Later, some friends were able to find her grave and claim her body. A committee was organized in Puerto Rico, to have her remains transferred to the island-nation. Julia’s remains arrived on September 6, 1953, and she was given a hero’s burial at the Municipal Cemetery of Carolina. A monument was later built at her burial site by the City of Carolina, Puerto Rico. She was and still is Puerto Rico’s poet laureate.

Dylcia reads Julia in a scene from MACHETERO by vagabond ©
Dylcia reads Julia in a scene from MACHETERO by vagabond ©

There’s a very important scene in my film MACHETERO where Dylcia Pagan who plays the part of the Mentor in the film (Dylcia is a former Puerto Rican Political Prisoner and Prisoner of War and a current Puerto Rican National Heroine) reads a poem by Julia De Burgos. In the scene a group of children come running up to Dylcia with a book of Julia’s poems asking her to read something to them… The poem she chooses is Amaneceres (Dawnings). It’s a pivotal scene in the film because the lead character Pedro Taino (played by Not4Prophet of the Puerto Rican Punk band RICANSTRUCTION and Hip-Hop group X-Vandals) writes a manual on how to be a Machetero called The Anti-manifesto. The Anti-manifesto is a series of poetic writings that are featured throughout the film. The poetry reading scene takes place in the final third of the film and helps to illuminate how this character Pedro Taino who doesn’t even have a High School Diploma can write so well.

This poetry reading scene is presented within the overall film to be a kind of dreamlike flashback to Pedro’s childhood. The idea is that one of the children in the group that Dylcia (the Mentor) is reading to, is Pedro. The poem itself is about transformation. The transformation of self and society which is what the film is also about. Pedro Taino transforms himself from victim of colonialism to combatant to colonialism. The Young Rebel (played by Kelvin Fernandez) transforms himself from victim of colonialism to combatant against colonialism. Both of these characters are transforming themselves and in doing so are transforming society as well.

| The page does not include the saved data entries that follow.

-- ==== Sys2Proof/Machine/Flags.lean ====
section
/-! DEFINITION. The flags the part computes: the hold indication (R181), qualification and the alert line (R156, R158), and the mailbox
status byte (R186). -/

namespace Sys2Proof.Machine

/-- The hold indication after the number of frames in the intake has changed to `n` (R181). -/
def holdAfter (before : Bool) (n : Nat) : Bool := if before then decide (7 ≤ n) else decide (12 ≤ n)

/-- The configured priority of a kind (R154). -/
def State.priority (s : State) (k : NoticeKind) : Nat := s.settings.priorities.getD (k.num - 1) 0

/-- The management copy flag of a kind (R154). -/
def State.copyFlag (s : State) (k : NoticeKind) : Bool := s.settings.copyFlags.getD (k.num - 1) false

/-- A kind qualifies at a target: its priority is above threshold and in-service level, or is 15 (R156). -/
def State.qualifies (s : State) (t : Target) (k : NoticeKind) : Bool :=
  decide (max t.threshold t.level < s.priority k) || s.priority k = 15

/-- The alert line: asserted exactly while an entry of the MGMT pending set qualifies at MGMT (R158). ALERT_N is low while it is. -/
def State.alertLine (s : State) : Bool := s.notices.mgmt.pending.any fun n => s.qualifies s.notices.mgmt n.kind

/-- The mailbox status byte (R186): bit 0 REQUEST-FULL, 1 ANSWER-READY, 2 OVERRUN, 3 ALERT, 4 and 5 the part state. -/
def State.statusByte (s : State) : Byte :=
  BitVec.ofNat 8
    ((if s.mailbox.request.isSome then 1 else 0) + (if s.mailbox.answerReady then 2 else 0)
      + (if s.mailbox.overrun then 4 else 0) + (if s.alertLine then 8 else 0) + 16 * s.part.state.num)

end Sys2Proof.Machine
end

Before we left for Puerto Rico Not4Prophet came up with the idea for this poetry reading scene. He felt that it would give an understanding as to how the Pedro Taino character was encouraged to educate himself. It also gave Pedro’s character an appreciation of poetry and writing that would not otherwise be expected in him and this gave his character an added layer to his dimensionality. While we were in Puerto Rico we didn’t know exactly how we were going to portray this scene, (we improvised a lot on this film). We knew how the other crucial scene with Dylcia would play out but we didn’t know how the poetry scene would develop.

Yasmin Hernandez (Yaz) a talented Puerto Rican painter came with us to Puerto Rico to help with the shoot. Yaz is a good friend of mine and had been following MACHETERO’s development as we were in the process of creating the film. She was reading a compilation of Julia De Burgos poems called Songs Of The Simple Truth and she came across the poem Amanecers (Dawnings). It was a truly perfect fit.

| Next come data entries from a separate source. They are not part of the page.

-- ==== Sys2Proof/Machine/Admission.lean ====
section
/-! DEFINITION. The admission unit and the flight table (chapter 3): coverage, the seven checks, waiting for room, departures, and the
meanings of READ, WRITE, TRIM and FLUSH. -/

namespace Sys2Proof.Machine

/-! ## Coverage (R57 to R60) -/

/-- A segment of a command's range, by its first and last block (R57). -/
inductive Segment where
  | holding (h : Holding) (first last : Nat)
  | uncovered (first last : Nat)
  deriving DecidableEq, Repr, Inhabited

/-- The segments of the blocks `pos` to `stop`, given the holdings that overlap them in start order (R57). -/
def segmentsFrom (pos stop : Nat) : List Holding → List Segment
  | [] => if pos ≤ stop then [.uncovered pos stop] else []
  | h :: hs =>
    (if pos < h.start then [.uncovered pos (h.start - 1)] else [])
      ++ .holding h (max pos h.start) (min stop h.last) :: segmentsFrom (h.last + 1) stop hs

/-- The holdings of a namespace whose first block is at or before `last` and whose last block is at or after `first`, in start order
(R21, R57). -/
def State.rangeHoldings (s : State) (ns first last : Nat) : List Holding :=
  s.table.holdings.filter fun h => h.ns = ns && h.start ≤ last && first ≤ h.last

/-- The coverage of a range (R57). -/
def State.coverage (s : State) (ns first last : Nat) : List Segment := segmentsFrom first last (s.rangeHoldings ns first last)

def Segment.isHolding : Segment → Bool
  | .holding .. => true
  | .uncovered .. => false

/-- A WRITE or TRIM segment judged (R59): `none` passes. -/
def judgeWrite (p : Port) (policy : Policy) : Segment → Option AnswerCode
  | .holding h _ _ =>
    match h.tenure with
    | .held o => if o = p then none else some .notOwner
    | .releasing .. => some .notOwner
    | .handing .. => some .notOwner
    | .pending _ => some .transferPending
    | .orphaned _ => some .notOwner
  | .uncovered _ _ =>
    match policy with
    | .openArea => none
    | .readOnly => some .closedArea
    | .closed => some .closedArea

/-- A READ segment judged (R60): `none` passes. -/
def judgeRead (p : Port) (policy : Policy) : Segment → Option AnswerCode
  | .holding h _ _ =>
    match h.tenure with
    | .pending _ => some .transferPending
    | t => if t.owner = some p || h.access = .writeGuard then none else some .notOwner
  | .uncovered _ _ =>
    match policy with
    | .openArea => none
    | .readOnly => none
    | .closed => some .closedArea

/-- Check 5 for a command with a range: SPAN above 4 holding segments, else the first segment that fails (R58). -/
def State.checkCoverage (s : State) (p : Port) (c : IoCommand) (segments : List Segment) : Option AnswerCode :=
  if 4 < (segments.filter Segment.isHolding).length then some .span
  else segments.findSome? (if c.kind = .read then judgeRead p (s.policy c.ns) else judgeWrite p (s.policy c.ns))

/-- Check 6: a supplied generation needs one segment, a holding segment, whose generation it equals (R63). -/
def checkGeneration (c : IoCommand) (segments : List Segment) : Option AnswerCode :=
  match c.gen, segments with
  | none, _ => none
  | some g, [.holding h _ _] => if h.gen = g then none else some .stale
  | some _, _ => some .stale

/-! ## The checks in order (R54) -/

/-- Check 1: the table of R55. -/
def checkPath (st : PathState) (kind : IoKind) : Option AnswerCode :=
  match st with
  | .outside => some .notMember
  | .member => none
  | .suspect => none
  | .lost => if kind = .read then none else some .fenced
  | _ => some .fenced

/-- Check 4: the range lies inside the namespace, computed exactly (R56). -/
def checkRange (n : Namespace) (c : IoCommand) : Option AnswerCode :=
  if c.start < n.size ∧ c.start + c.count - 1 < n.size then none else some .outOfRange

/-- Checks 1 to 6 (R54): `none` passes. A FLUSH is judged by its namespace alone (R61). -/
def State.checkCommand (s : State) (p : Port) (c : IoCommand) : Option AnswerCode :=
  match checkPath (s.path p).state c.kind with
  | some code => some code
  | none =>
    if s.part.state != .ready then some .notReady
    else
      match s.namespaceById c.ns with
      | none => some .badNamespace
      | some n =>
        if c.kind = .flush then none
        else
          match checkRange n c with
          | some code => some code
          | none =>
            let segments := s.coverage c.ns c.start (c.start + c.count - 1)
            match s.checkCoverage p c segments with
            | some code => some code
            | none => checkGeneration c segments

/-- Check 7: the port is below its quota and the flight table has room (R64). -/
def State.hasRoom (s : State) (p : Port) : Bool := s.portCount p < s.settings.quotas.get p && s.flight.entries.length < 64

/-! ## Admission (R52, R68) -/

/-- The flight entry of an admitted command: WAITING, with the lowest free index; a FLUSH has no range (R68). -/
def State.newEntry (s : State) (p : Port) (tag : Byte) (c : IoCommand) : Entry where
  index := (firstFree (s.flight.entries.map (·.index)) 64 0).getD 0
  port := p
  tag := tag
  kind := c.kind
  ns := c.ns
  range := if c.kind = .flush then none else some { start := c.start, count := c.count }
  stage := .waiting
  xfer := .none

/-- Makes the flight entry of an admitted command, last in arrival order (R68, R69). -/
def State.admitted (s : State) (p : Port) (tag : Byte) (c : IoCommand) : State :=
  s.withFlight { s.flight with entries := s.flight.entries ++ [s.newEntry p tag c] }

/-- The three outcomes of a judgment of the command at the head: refused, admitted, or waiting there for room (R52, R65). -/
def State.judgeHead (s : State) (p : Port) (tag : Byte) (c : IoCommand) : State :=
  match s.checkCommand p c with
  | some code => (s.takeHead p).reply p tag code
  | none => if s.hasRoom p then (s.takeHead p).admitted p tag c else s.withPort p { s.port p with roomWait := true }

/-- The command that waits for room at the head of a port's intake, if one does (R65). -/
def State.waitingHead (s : State) (p : Port) : Option (Byte × IoCommand) := if (s.port p).roomWait then s.headIo p else none

/-- A command that waits for room is judged again from check 1 (R65). -/
def State.rejudge (s : State) (p : Port) : State :=
  match s.waitingHead p with
  | some (tag, c) => s.judgeHead p tag c
  | none => s

/-- The waiting head command of port `p` would be admitted now. -/
def State.wouldAdmit (s : State) (p : Port) : Bool :=
  match s.waitingHead p with
  | some (_, c) => (s.checkCommand p c).isNone && s.hasRoom p
  | none => false

/-- Both waiting head commands judged again at a departure, the space turn's port first. When the table was full and both waited, an
admission of the first moves the turn (R65, R66). -/
def State.rejudgeBoth (s : State) (full : Bool) : State :=
  let p := s.flight.spaceTurn
  let moves := full && (s.waitingHead p).isSome && (s.waitingHead p.partner).isSome && s.wouldAdmit p
  let s1 := s.rejudge p
  let s2 := if moves then s1.withFlight { s1.flight with spaceTurn := p.partner } else s1
  s2.rejudge p.partner

/-! ## Departures (R71, R74) -/

/-- The kind of completion a RELEASING or HANDING holding waits for. -/
def Tenure.dueKind : Tenure → Option DueKind
  | .releasing .. => some .release
  | .handing .. => some .handOver
  | _ => none

/-- The completion of a holding of port `p` in RELEASING or HANDING. -/
def Holding.completion (h : Holding) (p : Port) : Option Due :=
  match h.tenure.dueKind with
  | some k => if h.tenure.owner = some p then some { id := h.id, gen := h.gen, port := p, kind := k } else none
  | none => none

/-- The completion names this record (R25). Log entry 17. -/
def Due.names (d : Due) (h : Holding) : Bool := h.id = d.id && h.gen = d.gen

/-- The waits that the departure of entry `e` ended, in table order: RELEASING and HANDING holdings of its port that it overlapped, and
over which no write-class entry of that port remains, a completion due already or not (R25, R36; log entry 16). -/
def State.endedWaits (s : State) (e : Entry) : List Due :=
  if e.kind.writeClass then
    s.table.holdings.filterMap fun h =>
      if e.overlaps h && !s.writesOver e.port h then h.completion e.port else none
  else []

/-- An entry leaves the flight table: waits it ended become due completions, and then waiting head commands are judged again (R74).
DESIGN CHOICE: the waits are tested first, so that a FLUSH admitted at this departure does not hold them back. Log entry 38. -/
def State.depart (s : State) (e : Entry) : State :=
  let full := decide (64 ≤ s.flight.entries.length)
  let s1 := s.withFlight { s.flight with entries := s.flight.entries.filter fun x => x.index != e.index }
  let s2 := s1.withTable { s1.table with due := s1.table.due ++ s1.endedWaits e }
  s2.rejudgeBoth full

/-- A WAITING entry is withdrawn: answered FENCED, and it departs (R71). -/
def State.withdraw (s : State) (e : Entry) : State := (s.reply e.port e.tag .fenced).depart e

/-- Withdraws entries in arrival order (R71; log entry 15). -/
def State.withdrawAll (s : State) (es : List Entry) : State := es.foldl State.withdraw s

/-- The WAITING entries of a port, those of write class alone or of every kind (R71). -/
def State.waitingEntries (s : State) (p : Port) (writesOnly : Bool) : List Entry :=
  s.flight.entries.filter fun e => e.port = p && e.stage.isWaiting && (!writesOnly || e.kind.writeClass)

/-! ## READ, WRITE, TRIM, FLUSH -/

/-- A command taken from the intake head: NOT-READY outside READY (R95), else judged (R52). A command that waits for room is judged
again by the events of R65 only. -/
def State.takeCommand (s : State) (p : Port) (kind : IoKind) : State :=
  match s.headIo p with
  | some (tag, c) =>
    if c.kind = kind && !(s.port p).roomWait then
      if s.part.state != .ready then (s.takeHead p).reply p tag .notReady else s.judgeHead p tag c
    else s
  | none => s

/-- READ (R54, R60). -/
def execRead (p : Port) (s : State) : Out := .next (s.takeCommand p .read)

/-- WRITE (R54, R59). -/
def execWrite (p : Port) (s : State) : Out := .next (s.takeCommand p .write)

/-- TRIM (R54, R59). -/
def execTrim (p : Port) (s : State) : Out := .next (s.takeCommand p .trim)

/-- FLUSH (R54, R61). -/
def execFlush (p : Port) (s : State) : Out := .next (s.takeCommand p .flush)

end Sys2Proof.Machine
end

When we shot the scene the next day i used my nephew and niece who also came down with us to Puerto Rico but more to enjoy the beauty of the island than to work on the film. However when i asked them if they wanted to do it they were excited and we improvised the scene as we shot it…

Another part of this scene that’s important to highlight comes from the old African adage that it takes a village to raise a child. Dylcia’s role to these children is deliberately kept ambiguous. She is mother, aunt, grandmother, neighbor, teacher to these children. Even her role in the credit is referred to as The Mentor, because a mentor can be a mother, aunt, grandmother, neighbor or teacher. In the African tradition these roles may be interchangeable to a child living within the community but the one constant that remains is the mentorship. In the other scene that Dylcia is in she’s imparting the history of colonialism in Puerto Rico (unfortunately this history is not exclusive to Puerto Rico but extends to Haiti, Jamaica, Cuba, Dominican Republic, etc…) and she does this using the oral tradition which is also an African trait. The reading of Julia De Burgos and the reading of this poem to the children combined with Dylcia’s other scene in the film come together to create a portrait of a woman who is creating warriors for freedom. It’s a scene that puts the struggle for our freedom (Puerto Rico and beyond…) into a multi-generational light.

The fact that Dylcia is the one who is imparting this history and this culture to these children in this scene in this film only added a special kind of  gravitas to the film. Dylcia Pagan is a warrior and a freedom fighter who served 20 years in US prisons for fighting to free Puerto RIco from the yoke of US colonialism. She is a Puerto Rican National Heroine and of course she has always related to Julia De Burgos.

by Julia De Burgos

Dawning in my soul!
Dawnings in my mind!

When the intimate door is opened
to enter one’s self
what dawnings!

To gather the hour that passes trembling at our side
and make it now,
and make it robust,
and make it universal.

 And let it sing
and let it scream;
and let it penetrate in all anonymous corners
awakening rebellions;
and let it sweep the face of the eternal hunchback of time
sick of not thinking;
and let it hang all the songs of the bourgeois ways
and break its seconds into a million proletarian hymns

Dawning in my soul!
Dawnings in my mind!
When the intimate door is opened
to enter one’s self
what dawnings!

There inside,
deep inside,
to approach life
To see…
To listen…
To smell…
To taste…
And touch…

And in the earth…
perpendicular over his own life.
Man earth
made in two violent dimensions.
The common dimension:
five senses,
and one body and one mind.
The whole man. Him.

The other,
the social dimension;
Man bourgeoisfied
of body,
of mind,
of energy.
Man derailed
fleeing ferociously from himself.

That bourgeois man
must be destroyed,
at the present time,
in the robust hour,
in the universal hour.
The world awakens!

When the intimate door is opened
to enter one’s self
what dawnings!

from Songs Of The Simple Truth (translation by Jack Agueros)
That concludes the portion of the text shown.